In March 1938, after the Berchtesgaden Agreement, the National Socialists became more and more likely to take power, and many left-wing young people, including Hugo Pepper, joined the ÖJV in the hope of being able to form a united front for young people against the National Socialist threat. In fact, in the days leading up to Austria's integration, the state youth was one of the few active organizations on the part of the regime.

== Resolution ==
After the "connection" the ÖJV was dissolved. While most of the members let themselves be integrated into the Hitler Youth without resistance, a small number of former members decided to actively resist National Socialism.
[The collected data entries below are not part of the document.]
/-- Whether a command goes on: its context is neither clamped, gated past the drain, nor saved (R99). A gated context's
commands take further chunks while it drains, and stop when the drain ends (log 67). -/
def nmMoves (s : State) (q : NmCmd) : Bool :=
  match slotOf (coreOf s q.core) q.key with | some k => engineMoves s q.core k | none => false

/-- A command's unit of work counts for the watchdog (R399). -/
def nmProgress (s : State) (q : NmCmd) : State := modByKey s q.core q.key fun x => { x with progress := s.cycle }

/-! ### Completion (R101) -/

/-- A command leaves its slot. -/
def dropSlot (s : State) (k n : Nat) : State := modStack s k fun z => { z with slots := del z.slots n }

/-- Whether a command's access at its end is held, the command's own lock being gone: by another command's lock, or by a
request that the slice accepted earlier and that the command's own lock does not hold. -/
def endHeld (s : State) (k n pa m : Nat) : Bool :=
  isLocked (dropSlot s k n) pa m || (lineTaken s pa m none && !isLocked s pa m)

/-- A command completes: its lock is released, its record is written, its slot frees. -/
def finishNm (s : State) (k n : Nat) (q : NmCmd) (status cause reason badva : Nat) : State :=
  let t := dropSlot s k n
  if endHeld s k n q.cmpl 32 then s
  else
    let u := hbmWrite (logUndo t q.asid.toNat q.cmpl 32) q.cmpl (nmRecord q status cause reason badva (some (n, k)) q.ce) false
    nmProgress (modByKey u q.core q.key fun x => { x with nmOut := x.nmOut - 1 }) q

/-! ### Queue, slots and checks (R95, R96) -/

/-- Whether two ranges share a byte. -/
def NmRange.meets (a b : NmRange) : Bool := overlap a.va a.n b.va b.n
/-- Whether two commands' ranges overlap. -/
def nmClash (a b : NmCmd) : Bool :=
  a.asid == b.asid && (nmRanges a.words).any fun x => (nmRanges b.words).any fun y => x.meets y

/-- Words and fields that must be zero (R90, R91). -/
def nmZeroBad (w : List Word) : Bool :=
  let hi (i : Nat) : Bool := field (nth w i 0) 48 16 != 0
  let full (i : Nat) : Bool := nth w i 0 != 0
  let b := field (nth w 4 0) 32 32 != 0
  field (nth w 0 0) 40 3 != 0 || (!nmLply w && nmLreg w != 0) || hi 1 || hi 2 || hi 3 || hi 6 || full 5 || full 7 ||
    (match nmOp w with
     | 1 => full 2 || full 3 || b
     | 2 => full 3 || full 4
     | 3 => full 3 || b
     | 4 => false
     | 5 => full 3
     | _ => full 3 || full 4)

/-- Whether a range is misaligned (R91). -/
def NmRange.skew (w : List Word) (r : NmRange) : Bool :=
  r.va % (if r.role < 3 then 256 else if nmOp w = 6 then 64 else 4) != 0

/-- Whether two of a list's ranges overlap without being identical. -/
def rangesClash : List NmRange → Bool
  | [] => false
  | r :: l => (l.any fun q => r.meets q && !(r.va == q.va && r.n == q.n)) || rangesClash l

/-- The reason the record is rejected for before translation, 0 for none (R96). -/
def nmReason (w : List Word) : Nat :=
  if nmOp w = 0 ∨ 7 < nmOp w then 1
  else if 2 < nmFmt w then 2
  else if nmN w = 0 then 3
  else if nmZeroBad w then 4
  else if (nmRanges w).any fun r => r.skew w then 5
  else if rangesClash (nmRanges w) then 6
  else 0

/-- NM_COMMAND_ARRIVE (R95): a full queue holds the command in its slice. -/
def execNmCommandArrive (k : Nat) (s : State) : Out :=
  .next (modStack s k fun z =>
    match z.transit with
    | q :: r => if z.queue.length < 64 then { z with transit := r, queue := z.queue ++ [q] } else z
    | [] => z)

/-- The first queued command that may take a slot: no command in a slot and no earlier one in the queue overlaps it. -/
def nmNext (s : State) (slots : List NmCmd) : List NmCmd → List NmCmd → Option NmCmd
  | _, [] => none
  | early, q :: r =>
    if (q.abort || nmMoves s q) && !((slots ++ early).any fun p => nmClash p q) then some q else nmNext s slots (early ++ [q]) r

/-- NM_SLOT_START (R95, R96): the command is checked; one that fails completes as REJECTED. -/
def execNmSlotStart (k : Nat) (s : State) : Out :=
  .next (
    let z := stackOf s k
    match (List.range 16).find? (fun n => (look z.slots n).isNone), nmNext s (z.slots.map (·.2)) [] z.queue with
    | some n, some q =>
      let t := modStack s k fun y => { y with queue := y.queue.erase q, slots := put y.slots n q }
      let done (status cause reason : Nat) : State :=
        let u := finishNm t k n q status cause reason 0
        if (look (stackOf u k).slots n).isSome then s else u
      if q.abort then done 5 0x11 0
      else match nmReason q.words with | 0 => t | r => done 4 0x0B r
    | _, _ => s)

/-! ### Translation and locks (R96, R97) -/

/-- Translates a range page by page, by the TLB of a bay; the first failing VA and its fault, or the pieces (VA, PA, bytes). -/
def nmPieces (s : State) (bay : Nat) (root : Word) (write : Bool) :
    Nat → Nat → Nat → State × Except (Nat × XFault) (List (Nat × Nat × Nat))
  | 0, _, _ => (s, .ok [])
  | fuel + 1, va, n =>
    if n = 0 then (s, .ok [])
    else
      match bayTranslate s bay root va (nmNeed write) with
      | (t, .error f) => (t, .error (va, f))
      | (t, .ok (p, span)) =>
        let size := 4096 * 2 ^ span
        let m := min n (size - va % size)
        match nmPieces t bay root write fuel (va + m) (n - m) with
        | (u, .ok r) => (u, .ok ((va, p.pa, m) :: r))
        | (u, .error e) => (u, .error e)

/-- A range that fails: the failing VA, its fault, and whether the command writes there. -/
structure NmFail where
  va    : Nat
  fault : XFault
  write : Bool
  deriving DecidableEq, Repr

/-- Of two failures that of the lower VA; a lock that holds a walk comes before both (R97). -/
def NmFail.first (a b : NmFail) : NmFail :=
  if a.fault.cause = .none then a else if b.fault.cause = .none ∨ b.va < a.va then b else a

/-- Translates every range; the failure of the lowest VA, or the pieces by operand. -/
def nmTranslate (s : State) (bay : Nat) (root : Word) : List NmRange → State × Except NmFail (List (Nat × List (Nat × Nat × Nat)))
  | [] => (s, .ok [])
  | r :: l =>
    match nmPieces s bay root r.write (r.n / 4096 + 2) r.va r.n with
    | (t, .error (va, f)) =>
      let e : NmFail := { va := va, fault := f, write := r.write }
      (match nmTranslate t bay root l with | (u, .ok _) => (u, .error e) | (u, .error g) => (u, .error (e.first g)))
    | (t, .ok ps) =>
      match nmTranslate t bay root l with
      | (u, .ok m) => (u, .ok ((r.role, ps) :: m))
      | (u, .error e) => (u, .error e)

/-- Joins pieces that are physically contiguous. -/
def joinExtents : List (Nat × Nat) → List (Nat × Nat)
  | [] => []
  | (a, n) :: r =>
    match joinExtents r with
    | (b, m) :: l => if a + n = b then (a, n + m) :: l else (a, n) :: (b, m) :: l
    | [] => [(a, n)]

/-- The page extents of a command's ranges; those of identical ranges count once (log 68). -/
def nmExtents (m : List (Nat × List (Nat × Nat × Nat))) : List (Nat × Nat) :=
  ((m.map (·.2)).eraseDups).flatMap fun ps => joinExtents (ps.map fun x => (x.2.1, x.2.2))

/-- The extents a command locks: those of its ranges but the SUMX object. -/
def lockExtents (w : List Word) (m : List (Nat × List (Nat × Nat × Nat))) : List (Nat × Nat) :=
  nmExtents (m.filter fun p => !(nmOp w == 6 && p.1 == 3))

/-- A range refused to the engine of a stack is logged (R10, R43). -/
def nmViol (s : State) (k : Nat) (q : NmCmd) (e : NmFail) : State :=
  if logged e.fault.cause e.fault.unbacked then
    logViol s (k / 4) { asid := q.asid.toNat, addr := e.va, cause := e.fault.cause.code, reqid := k, kind := 2, akind := 0,
                        acc := if e.write then 1 else 0 }
  else s

/-- The lines of extents leave their slices (R97); HBM4 holds their bytes. -/
def dropLines (s : State) (ext : List (Nat × Nat)) : State :=
  { s with lines := s.lines.filter fun p => !(ext.any fun e => p.1 * 128 < e.1 + e.2 && e.1 < p.1 * 128 + 128) }

/-- NM_RANGE_LOCK (R96, R97): after translation the command takes its lock, or completes as FAULT or REJECTED. -/
def execNmRangeLock (k n : Nat) (s : State) : Out :=
  .next (
    match look (stackOf s k).slots n with
    | none => s
    | some q =>
      if q.locked then s
      else if q.abort then finishNm s k n q 5 0x11 0 0
      else if !nmMoves s q then s
      else
        match nmTranslate s q.home q.root (nmRanges q.words) with
        | (t, .error e) =>
          if e.fault.cause = .none || endHeld t k n q.cmpl 32 then s
          else finishNm (nmViol t k q e) k n q 3 e.fault.cause.code 0 e.va
        | (t, .ok m) =>
          let ext := lockExtents q.words m
          if ext.any fun e => paStack e.1 != k || paStack (e.1 + e.2 - 1) != k then finishNm t k n q 4 0x0B 7 0
          else if 64 < (nmExtents m).length then finishNm t k n q 4 0x0B 8 0
          else
            let obj := match look m 3 with | some ((_, pa, _) :: _) => pa | _ => 0
            modStack (dropLines t ext) k fun z =>
              { z with slots := put z.slots n { q with pas := m, ext := ext, obj := obj, locked := true } })

/-! ### Chunks (R92, R98, R100) -/

/-- The operands a command reads. -/
def nmReads (w : List Word) : List Nat :=
  match nmOp w with | 1 => [] | 4 => [1, 2] | 5 => [0, 1] | _ => [1]

/-- The physical address of an offset of an operand's range, and its VA. -/
def nmAt (q : NmCmd) (role off : Nat) : Nat × Nat :=
  let va := nmVa q.words (role + 1) + off
  match (lookD q.pas role []).find? fun p => p.1 ≤ va && va < p.1 + p.2.2 with
  | some p => (p.2.1 + (va - p.1), va)
  | none => (0, va)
Well-known ÖJV members in the Catholic conservative youth resistance were the brother's Fritz and Otto Molden and the lawyer Hubert Jurasek.

== Organization ==
According to its statutes, the ÖJV was managed by a directorate. This consisted of Chancellor Kurt Schuschnigg, State Secretary Guido Zernatto, Minister of Education Hans Pernter, and Ernst Rüdiger Starhemberg, who had been de facto disempowered since May 1936. The federal youth leader Georg Thurn-Valsassina, a brother-in-law of Starnberg, was responsible for the practical management. He was subordinate to the nine-state youth leaders and subsequently the district youth leaders and local youth leaders. Independent of the ÖJV local groups, so-called groups existed in much higher schools. Student Free Corps in contrast to the usual local groups were not led by adult youth leaders, but by senior middle school students.

== Education content ==
The contents of the ÖJV were strongly oriented towards the state youth organizations in Germany and Italy. Physical training and pre-military upbringing were given absolute priority in the male sub-organization. In the age group of 14 to 18-year-olds, a field combat day with small-caliber shooting and training on the radio was planned as well as four physical exercise hours per month. In addition, the work program included a patriotic-cultural training and, to a lesser extent, a moral-religious one instruction given by the local priest. In addition to hiking afternoons and gymnastics, the main focus of the female ÖJV groups was training in reproductive activities such as cooking, childcare, and sewing.

== Uniform and symbols ==
The uniform of the male members was strongly based on the adjustment of the former home guard. It consisted of an olive green shirt, a black tie and a green cap with the ÖJV badge. A cross was sewn on the sleeve. The female ÖJV members wore a dirndl dress with a shoulder scarf, which was held together by a brooch with the ÖJV badge. The badge was a stylized interleaving of the letters OeJV. The flag was green on one side and showed the association symbol, on the other white with a prickly cross.

== See also ==
- Deutsches Jungvolk

== Literature ==
- Johanna Gehmacher: youth without a future. Hitler Youth and the Federation of German Girls in Austria before 1938, Picus, Vienna 1994, ISBN 3-85452-253-3, pp. 401–420 (dissertation Uni Wien 1993, under the title: National Socialist Youth Organizations in Austria, 479 pages).
- Thomas Pammer: VF-Werk "Austrian Young People". History and aspects of the state organization of youth in the Dollfuß-Schuschnigg regime 1933–1938, diploma thesis, Vienna 2011, online on the website of the University of Vienna (PDF; 1.07 MB).
- Franz Gall: On the history of the Austrian young people 1935–1938. In: Rudolf Neck, Adam Wandruszka [Ed.] Contributions to contemporary history. Commemorative publication Ludwig Jedlicka on his 60th birthday, St. Pölten 1976, pp. 217–235.
- Ulrike Kemmerling-Unterthurner: The state youth organization in Austria 1933–1938 with special attention to Vorarlberg. In: Historical viewpoints. Commemorative publication for Johann Rainer, Innsbruck 1988, pp. 311–330.
- Irmgard Bärnthaler: The Patriotic Front. History and organization, Europa Verlag, Vienna 1971, ISBN ((3-203-50379-7)), , , pp. 172–177.